Mousik never took an offense. One day sores appeared on his skin, and Larissa thought they were caused by sweet stuff. So she stopped giving him a cherry bun that he loved so much that he would come running from any remote location of the apartment as soon as she got it out of the package. Mousik looked at her puzzled with a question in his eyes: “But you know how much I love it? Give me some, please.” Larissa explained to him honestly, why she didn’t. Then Mousik understood it all, and turning his back to Larissa lied down next to her anyway while she was eating that bun with her tea. Then he would lick himself all over and take his leave. He needed time to go through it and accept it. But he would be back in fifteen or thirty minutes and there was never anger or resentment in his eyes. Of all the friends that she met in her life, Larissa was hardly able to remember of only one person who could act and feel that way. Mousik had a very good memory. When Larissa brought him to the veterinary center Mousik immediately remembered that it was there where an abscess behind his ear was cut. He began to worry even on the way to the center, standing on hind legs and looking carefully into Larissa’s eye. She was calming him down the way she could. She knew: Mousik trusted her. No matter how it hurt while she was holding him, he just squeaked loudly, but he never bit her nor the doctor. Although Mousik knew something about biting, too. He had bitten two of her friends.

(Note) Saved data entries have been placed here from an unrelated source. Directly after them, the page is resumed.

theorem witness_DistributorsDispatch_reports : reportS.ctx? 0 = some (dies2 [1]) ∧ (dies2 [1]).places = [(0, [1])] ∧
    reportS.localTimes 0 1 = [7] ∧ (∀ u ∈ [7], u < 2 ^ 64) ∧ (dies2 [1]).reports = [] ∧ (reportS.ctxDie 0 1).reported = none :=
  ⟨by decide +kernel, rfl, by decide +kernel, by decide, rfl, by decide +kernel⟩
theorem witness_DistributorsDispatch_bins : Ready binS cxd 0 [pr1] ∧ (cxd.handler? 5).isSome = true ∧
    (binS.ctxDie 0 0).bins = [⟨5, [pr1], 2⟩] ∧ (binS.ctxDie 0 0).pending = [] :=
  ⟨ready_of (by decide +kernel), by decide +kernel, by decide +kernel, by decide +kernel⟩
theorem witness_DistributorsDispatch_steal : Ready stealS (dies2 [0, 1]) 0 [] ∧ (stealS.ctxDie 0 0).bins = [] ∧
    (stealS.ctxDie 0 0).pending = [] ∧ 0 < 2 ^ 32 / (dies2 [0, 1]).dies.length ∧ stealS.coreCount 0 < 32 ∧
    (dies2 [0, 1]).dies.filter (fun k => k != 0 && k / 4 == 0 && !(stealS.die k).fenced) = [1] ∧
    stealS.stealable (dies2 [0, 1]) 0 1 = [pr1] ∧
    ∃ e, (dies2 [0, 1]).handler? pr1.ev.handler = some e ∧ 1 ≤ e.coalesce :=
  ⟨⟨⟨rfl, by decide +kernel, by decide +kernel, by decide +kernel⟩, by decide +kernel,
      ⟨List.isEmpty_iff.mp (by decide +kernel), by decide +kernel⟩, fun r hr => nomatch hr⟩, by decide +kernel,
    by decide +kernel, by decide +kernel, by decide +kernel, by decide +kernel, by decide +kernel,
    { en with planes := 0 }, by decide +kernel, by decide⟩
theorem witness_DistributorsDispatch_events : ∃ (f : Formed) (core : Nat), placeS.nextWork 0 = some (.event f core) ∧ f.entry.constw = 0 ∧
    core = 0 ∧ placeS.team? (placeS.pkg 0).nextTeam.toNat = none :=
  ⟨formed1, 0, event_of (by decide +kernel), rfl, rfl, Option.isNone_iff_eq_none.mp (by decide +kernel)⟩
theorem witness_DistributorsDispatch_gangs : ∃ (l : Launch) (index cluster : Nat) (cores : List Nat),
    gangS.nextWork 0 = some (.gang l index cluster cores) ∧ l.rec'.entry.constw = 0 ∧ (∀ c ∈ cores, c / 512 = 0) ∧
    cores.length = 2 ∧ l.rec'.teams = 2 ∧ (gangS.pkg 0).nextTeam.toNat + 2 < 2 ^ 32 ∧
    ∀ j < 2, gangS.team? ((gangS.pkg 0).nextTeam + BitVec.ofNat 32 j).toNat = none :=
  ⟨launch1, 0, 0, [0, 0], nextGang_of (by decide +kernel), rfl, by decide, rfl, rfl, by decide +kernel, fun j hj =>
    Option.isNone_iff_eq_none.mp (by revert j; decide +kernel)⟩
theorem witness_DistributorsDispatch_launches : (queueS.pkg 0).electing = false ∧
    queueS.nextQueue 0 = some (cxd, 1, ⟨lrec, false, none⟩) ∧ lrec.counts = [2, 1, 1] :=
  ⟨by decide +kernel, by decide +kernel, rfl⟩

/-- Two gangs of two teams: the first is placed on one core, ranks and %evid in order (R224, R326, R327). -/
theorem test_gang_is_placed :
    (let s := run (.gangPlace 0) (run (.launchDequeue 0) queueS);
      (s.teams.map fun t => (t.core, t.rank)) == [(0, 0), (0, 1)] &&
        (s.teams.map fun t => (t.lane 3).evid) == [3, 7]) = true := by decide +kernel

/-! ### Pre-emption, energy, contexts -/

/-- A team with a pre-emption label that no request has reached, or that has been asked. -/
def labelled (l : Option Pc) (p : Option PreemptState) (st : TeamStatus) : State :=
  { one with
    teams := [{ team1 one with entry := { en with preempt := l, planes := 0 }, preempt := p, status := st }]
    ctxs := [{ ctx0 with deadline := 9 }] }
def asked2 : PreemptState := { due := 9, cycles := 9 }
def oneTeam (s : State) : Prop := ∀ t ∈ s.teams, t = team1 s
theorem one_team (l : Option Pc) (p : Option PreemptState) (st : TeamStatus) : oneTeam (labelled l p st) :=
  fun _ ht => List.mem_singleton.mp ht

theorem witness_TeamsAreSavedAndRestored_requests :
    (let s := labelled (some 0x200) none .resident; (∃ t, s.team? 0x40 = some t ∧ t.preempt = none ∧ t.status = .resident ∧
      t.entry.preempt.isSome = true ∧ ∃ c, s.ctx? t.ctx = some c) ∧ (s.teams.map Team.key).Nodup ∧ oneTeam s) ∧
    (let s := labelled none none .resident; ∃ t, s.team? 0x40 = some t ∧ t.preempt = none ∧ t.status = .resident ∧
      t.entry.preempt = none ∧ Savable s t) ∧
    (let s : State := { labelled none none .resident with dies := [{ id := 0, routes := [command] }] };
      ∃ t, s.team? 0x40 = some t ∧ t.preempt = none ∧ t.status = .resident ∧ t.entry.preempt = none ∧ t.gang = none ∧
        s.quiet t = false) ∧
    (let s := labelled (some 0x200) (some asked2) .resident; ∃ t, s.team? 0x40 = some t ∧ Deliverable s t asked2 0x200 ∧
      LowestPc t 0x40 ∧ (t.splits.map Split.id).Nodup ∧ Savable s t ∧ ∃ c, s.ctx? t.ctx = some c) := by
  refine ⟨⟨⟨_, get_some (by decide +kernel), by decide +kernel, by decide +kernel, by decide +kernel, _,
      get_some (by decide +kernel)⟩, by decide +kernel, one_team _ _ _⟩,
    ⟨_, get_some (by decide +kernel), by decide +kernel, by decide +kernel, by decide +kernel,
      savable_one _ _ (by decide +kernel)⟩,
    ⟨_, get_some (by decide +kernel), by decide +kernel, by decide +kernel, by decide +kernel, by decide +kernel,
      by decide +kernel⟩,
    ⟨_, get_some (by decide +kernel), ⟨⟨by decide +kernel, rfl, by decide +kernel⟩, ⟨by decide +kernel, by decide +kernel⟩,
        by decide +kernel, ⟨by decide +kernel, by decide +kernel, by decide +kernel⟩, by decide +kernel⟩,
      ⟨{ mask := 1, pc := 0x40 }, by decide +kernel, rfl, rfl, by decide +kernel⟩, by decide +kernel,
      savable_one _ _ (by decide +kernel), _, get_some (by decide +kernel)⟩⟩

It took Larissa a long time to understand, why. Then she realized, and began to observe him even more carefully. Mousik was a courageous and a self-sufficient rat. He always defended his life, his freedom, his home. He would fight even with those who were bigger and stronger than him, if he considered their actions an attack. The people were to blame for that. Mousik was curious. He was always interested in new things and new people coming into the house. When he dag the ground in a large rubber plant pot and bit sweet violets’ flowers off, Larissa was angry at Mousik, and began to loudly explain him that he was wrong. However, she didn’t last long, because he listened so sincerely, stretching out his snout and making big eyes, moving closer and closer, trying to understand everything up to the smallest detail that it was impossible to be angry at him. There was no reason either: Mousik never did anything “out of spite” or “just to bother somebody.” He simply loved earth and sweets.
Musik was capable of tolerance, forgiving and waiting. He was bold, intelligent and knew how to be a friend. He was honest: he never pretended to be someone else but was always himself. Neither Larissa nor her friends had that set. One could learn a lot from Mousik.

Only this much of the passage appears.